The problem: how does a program come back? Suppose your program calls a subroutine — a reusable piece of code, say "draw a pixel." When the subroutine finishes, it must return to wherever it was called from. But it might be called from many different places. So the CPU must, at the moment of the call, remember the address to come back to — and if the subroutine itself calls another subroutine, it must remember those return addresses too, in the right order, like a stack of notes where you always take the top one first.

The solution: a stack. A stack is a region of memory used in last-in, first-out order — the last thing you put on is the first thing you take off, exactly like a stack of plates. To call a subroutine, the CPU pushes the return address onto the stack; to return, it pops the top one back off. Nested calls just stack up and unwind in reverse. This is how a program can dive several subroutines deep and always find its way back out.

The clever part: it takes just one register. The whole machinery is a single 8-bit register — the stack pointer (S) — that holds the address of the top of the stack. The SP8 chip can do exactly three things to it:

Load it (the TXS instruction sets the stack pointer from X — used to initialise the stack).
Decrement it (a push — the stack grows downward in memory as you add to it).
Increment it (a pop — the stack shrinks as you remove from it).

That is the entire stack pointer: a register that counts down when you push and up when you pop. Combined with normal memory writes at the address it points to, those three operations give you the complete last-in-first-out stack — and therefore subroutines, nested calls, and return addresses. One small counting register unlocks one of the most important structures in all of programming.
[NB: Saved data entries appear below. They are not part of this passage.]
-- ==== Sys2Proof/Machine/FwBase.lean ====
section
/-! DEFINITION. What every part of Falornyr uses: its state, notifications (R20, R443, R444) and health counters (R511, R512). -/

namespace Sys2Proof.Machine

/-- The state with Falornyr's own replaced. -/
def State.setFw (s : State) (f : Fw) : State := { s with fw := f }

/-- Whether Falornyr serves commands: it runs, on a Kiln that runs. -/
def State.fwServes (s : State) : Bool := s.fw.running && s.ember.phase == .run && !s.kiln.lockup && !s.kiln.halted

/-! ## Notifications -/

/-- Opcodes of Table 21-16. -/
def opSealed : Nat := 0x40F0
def opAcked : Nat := 0x40F1
def opRejected : Nat := 0x40F2
def opHealthEvent : Nat := 0x50F0
def opSysEvent : Nat := 0x01F0

/-- An entry queued for MBX_5, and the next message posted when the mailbox is free. -/
def notify (s : State) (op entry : Nat) : State := fwPostNote (s.setFw { s.fw with notes := s.fw.notes ++ [(op, entry)] })

/-! ## Health counters -/

/-- The counter groups of Table 25-3: how many counters each has. -/
def healthSize (g : Nat) : Nat := [7, 7, 8, 8, 7, 6, 4, 8].getD g 0

/-- The key of counter `i` of group `g`. -/
def healthKey (g i : Nat) : Nat := 16 * g + i

/-- The value of a health counter. -/
def State.health (s : State) (g i : Nat) : Nat := smGet (fun _ => 0) s.fw.health (healthKey g i)

/-- The state with a health counter set. -/
def State.setHealth (s : State) (g i v : Nat) : State :=
  s.setFw { s.fw with health := smSet (fun _ => 0) s.fw.health (healthKey g i) (min v 0xFFFFFFFF) }

/-- A health counter counts. -/
def healthAdd (s : State) (g i n : Nat) : State := s.setHealth g i (s.health g i + n)
def healthCount (s : State) (g i : Nat) : State := healthAdd s g i 1

/-- A HEALTH_EVENT naming a group and counter, with HOST_DB bit 16 (R512). -/
def healthEvent (s : State) (g i : Nat) : State := hostDbSet (notify s opHealthEvent (g + i * 2 ^ 32)) 16

/-- An alert for a counter: posted once until HEALTH_CLEAR of its group (R512). -/
def healthAlert (s : State) (g i : Nat) : State :=
  if smGet (fun _ => false) s.fw.posted (healthKey g i) then s
  else
    let s := s.setFw { s.fw with posted := smSet (fun _ => false) s.fw.posted (healthKey g i) true }
    healthEvent s g i

/-- The threshold of a group. -/
def State.threshold (s : State) (g : Nat) : Nat := smGet (fun _ => 0) s.fw.thresholds g

/-- Every counter that has reached its group's threshold is alerted. -/
def thresholdCheck (s : State) : State :=
  (List.range 8).foldl (fun s g =>
    (List.range (healthSize g)).foldl (fun s i => if s.threshold g != 0 && s.threshold g ≤ s.health g i then healthAlert s g i else s) s) s

/-! ## Policies -/

/-- Falornyr stops taking money events for a reason, or for that reason no longer (R386, R504, R508). -/
def stopMoney (s : State) (why : Nat) : State := if s.fw.stop.contains why then s else s.setFw { s.fw with stop := why :: s.fw.stop }
def goMoney (s : State) (why : Nat) : State := s.setFw { s.fw with stop := s.fw.stop.filter (· != why) }

def whySeal : Nat := 1
def whyClock : Nat := 2
def whySeq : Nat := 3
def whyDead : Nat := 4

/-- A queue of entries for the host that grows: the alert at 49,152 (R444), and the peak of the queue. -/
def noteLevel (s : State) : State :=
  let n := s.fw.notes.length
  let s := if s.health 6 3 < n then s.setHealth 6 3 n else s
  if 49152 ≤ n then healthAlert s 6 3 else s

/-- SEALED, ACKED and REJECTED of a TXID. -/
def postSealed (s : State) (txid : Nat) : State := noteLevel (notify s opSealed txid)
def postAcked (s : State) (txid : Nat) : State := noteLevel (notify s opAcked txid)
def postRejected (s : State) (txid : Nat) : State := noteLevel (notify s opRejected txid)

/-- Whether the running profile is Dual, and Bench. -/
def State.curProfile (s : State) : Nat := s.fld SYS_PROFILE SYS_PROFILE_cur
def State.isDual (s : State) : Bool := s.curProfile == 2
def State.isBench (s : State) : Bool := s.curProfile == 3

/-- The Seen context of the Keeper side (R378, R417). -/
def State.keeperCtx (s : State) : Nat := if s.isDual then 1 else 0

/-- The salt of a context. -/
def State.salt (s : State) (ctx : Nat) : List Byte := s.saltNow ctx

/-- Whether an engine and a unit for an operation are ON. -/
def State.engineOn (s : State) (op : Nat) : Bool :=
  unitOk s op && ((enginesOf op).isEmpty || (enginesOf op).any (fun e => s.blkOn (engineBlock e)))

/-- Whether the profile gives the device a Keeper's part: Keeper and Dual do, and Bench for its tests (R14). -/
def State.mayKeep (s : State) : Bool := 1 ≤ s.curProfile && s.curProfile ≤ 3

/-- Whether this node is a Keeper: by its profile, and under Bench by FLOOR_CONFIG (R14; assumption 121). -/
def State.keeper (s : State) : Bool := s.curProfile == 1 || s.curProfile == 2 || (s.curProfile == 3 && s.fw.role == 1)

/-- Whether the role of the running profile has heads (Table 1-1). -/
def State.hasHeads (s : State) : Bool := s.curProfile != 1

/-- Whether this node is the active Keeper. -/
def State.isActive (s : State) : Bool := s.keeper && s.fw.active == some s.fw.node && s.fw.keepers.any (fun e => e.1 == s.fw.node)

end Sys2Proof.Machine
end

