-- ==== Sys2Proof/Machine/FwTxn.lean ====
section
/-! DEFINITION. Falornyr's transactions (chapters 1, 19 and 20): money events and records, witness binding, sealing and its policy, pending
entries, the Keeper's admissions and batches, replication, floors and the change of Keeper. -/

namespace Sys2Proof.Machine

/-! ## Records (R384, R387 to R389) -/

/-- The next TXID of this node. -/
def State.nextTxid (s : State) : Nat := s.fw.node * 2 ^ 54 + s.fw.epoch * 2 ^ 34 + s.fw.nextSeq

/-- A payload item (R389). -/
def item (type : Nat) (v : List Byte) : List Byte := leBytes 2 type ++ leBytes 2 v.length ++ v

/-- A record before it is chained: prev_hash and jseq are for the island to fill. -/
def recordOf (txid type flags : Nat) (amount : Int) (currency time : Nat) (prev payloadHash witness : List Byte) : List Byte :=
  leBytes 8 txid ++ leBytes 2 type ++ leBytes 4 flags ++ leBytes 8 (wrapTo 64 amount) ++ leBytes 2 currency ++ leBytes 8 time ++ prev ++
    payloadHash ++ witness ++ List.replicate 16 0

/-- The record types of money events (Table 19-3). -/
def moneyTypes : List Nat := [0x0101, 0x0102, 0x0103, 0x0110, 0x0111, 0x0120, 0x0121]

/-- The fields of an entry. -/
def recType (r : List Byte) : Nat := leOf ((r.drop 8).take 2)
def recFlags (r : List Byte) : Nat := leOf ((r.drop 10).take 4)

/-! ## Witness binding (R16, R17, R173) -/

/-- The 64 bytes of ring entry q of a head. -/
def State.ringEntry (s : State) (h q : Nat) : List Byte :=
  (List.range 16).flatMap (fun w => leBytes 4 (s.reg (HEAD_WIT_RING h (16 * (q % 64) + w))).toNat)

/-- Whether Falornyr may cite entry q of a head at a time. -/
def State.citable (s : State) (h q time : Nat) : Bool :=
  let e := s.ringEntry h q
  (leOf ((e.drop 56).take 4)).testBit 24 && leOf ((e.drop 36).take 4) == q && leOf ((e.drop 48).take 8) ≤ time && smGet (fun _ => 0) s.fw.witAt h < q

/-- The entry that an event binds: the greatest q, of the head bound as its end marker reached Kiln, that may be cited; none where the role has no heads (R17). -/
def State.witnessFor (s : State) (head : Option Nat) (time : Nat) : Option (Nat × List Byte) :=
  match head with
  | none => none
  | some h =>
    if s.hasHeads && s.bit (HEAD_WIT_CTRL h) HEAD_WIT_CTRL_enable then
      let top := (s.reg (HEAD_WIT_SEQ h)).toNat
      ((((List.range 64).map (fun i => top - i)).filter (fun q => q != 0)).find? (fun q => s.citable h q time)).map (fun q => (h, s.ringEntry h q))
    else none

/-! ## Sealing -/

/-- The limits of a node's sequence (R386): a health event at 2^34 - 2^24, a stop with an alert at 2^34 - 1. -/
def seqCheck (s : State) : State :=
  let n := s.fw.nextSeq
  let s := if n == 2 ^ 34 - 2 ^ 24 then healthEvent (healthCount s 5 5) 5 5 else s
  if 2 ^ 34 - 1 ≤ n && !s.fw.stop.contains whySeq then
    stopMoney ((healthEvent (healthCount s 5 5) 5 5).setBit SYS_ALERT SYS_ALERT_fw true) whySeq
  else s

/-- The sequence number of a record taken. -/
def takeSeq (s : State) : State := seqCheck (s.setFw { s.fw with nextSeq := s.fw.nextSeq + 1 })

/-- Whether Falornyr takes money events now: it runs, its epoch is open, nothing stops it and the notification queue has room (R444). -/
def State.takesMoney (s : State) : Bool :=
  s.fw.running && !s.fw.restart && s.fw.epochOpen && s.fw.stop.isEmpty && s.fw.notes.length < 65536 && s.fw.nextSeq < 2 ^ 34 - 1

/-- A message leaves Kiln end `k`, which keeps `rest`. -/
def takeArrival (s : State) (k : Nat) (rest : List Nat) : State := dropArrival (pumpAborts (s.setKEnd k { s.kEnd k with rx := rest })) k

/-- The payload of a money event's record (R389): the witness entry that it cites, the channel message, and the TXID that it undoes. -/
def eventPayload (wit : Option (Nat × List Byte)) (toks : List Nat) (undone : Option Nat) : List Byte :=
  (match wit with | some (_, e) => item 1 e | none => []) ++ item 2 (toks.flatMap (leBytes 2)) ++ (match undone with | some t => item 5 (leBytes 8 t) | none => [])

/-- Its flags (Table 19-2). -/
def State.eventFlags (s : State) (wit : Option (Nat × List Byte)) (undone : Option Nat) : Nat :=
  (match wit with | some (h, _) => 2 * h | none => 1) + cond s.isBench 8 0 + cond undone.isSome 32 0

/-- A money event of Kiln end `k` (R15 to R18): its first message, closed by its END token and the first to have reached Kiln of those that wait, becomes a
record that is submitted. The event's type, amount, currency and time, and the TXID that a reversal undoes, are what the message carries; its layout is
Falornyr's own. A message closed by CT_ABORT is discarded. -/
def moneyEvent (s : State) (k type : Nat) (amount : Int) (currency time : Nat) (undone : Option Nat) : State :=
  match firstMessage (s.kEnd k).rx, s.kind.arrived with
  | some (toks, m, rest), a :: _ =>
    if a.kend != k then s
    else if m == ctAbort then healthCount (takeArrival s k rest) 2 3
    else if !s.takesMoney then s
    else
      let s := takeArrival s k rest
      let wit := s.witnessFor a.head time
      let payload := eventPayload wit toks undone
      if !moneyTypes.contains type || 320 < payload.length then s
      else
        let digest := match wit with | some (_, e) => e.take 16 | none => List.replicate 16 0
        let r := recordOf s.nextTxid type (s.eventFlags wit undone) amount currency time (List.replicate 32 0) (sha256 payload) digest
        submitSeal (takeSeq s) r payload .event
  | _, _ => s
This is also why the 6502 reserves a special place — "page one," addresses $0100–$01FF — for its stack: the 8-bit S register names a location within that 256-byte page. A small register, a reserved page, and the whole call-and-return mechanism falls out.

See it in the bench

Open this: drill into the 6502 — Gate-Built preset (Lesson 62), open the M6502 chip, then the SP8 block.

The SP8 block: an 8-bit stack pointer with load, push and pop

Try it yourself

Try: 1. Identify the three operations on the SP8: load (TXS, to set up the stack), decrement (push), increment (pop). It is a register (Lesson 28) that can also count up or down. 2. Picture a subroutine call: the CPU pushes the return address (S decrements), the subroutine runs, then a return pops it back (S increments) and the program counter jumps there. Trace that in your head — push, run, pop, return. 3. Picture nested calls: each push stacks another return address; each return pops the most recent. Last in, first out — the plates analogy, in hardware. 4. Recall from Lesson 56 that the behavioral 6502 powers up with S winding down to $FD — that is the stack pointer initialising near the top of page one, ready for the first push.

Recap

A stack is last-in-first-out memory; it solves how a program returns from subroutines, including nested ones.
The stack pointer (S) is a single 8-bit register that decrements on push and increments on pop, plus a load (TXS) to initialise it.
Those three operations, over a reserved memory page, give the complete call-and-return mechanism — a huge capability from one small counting register.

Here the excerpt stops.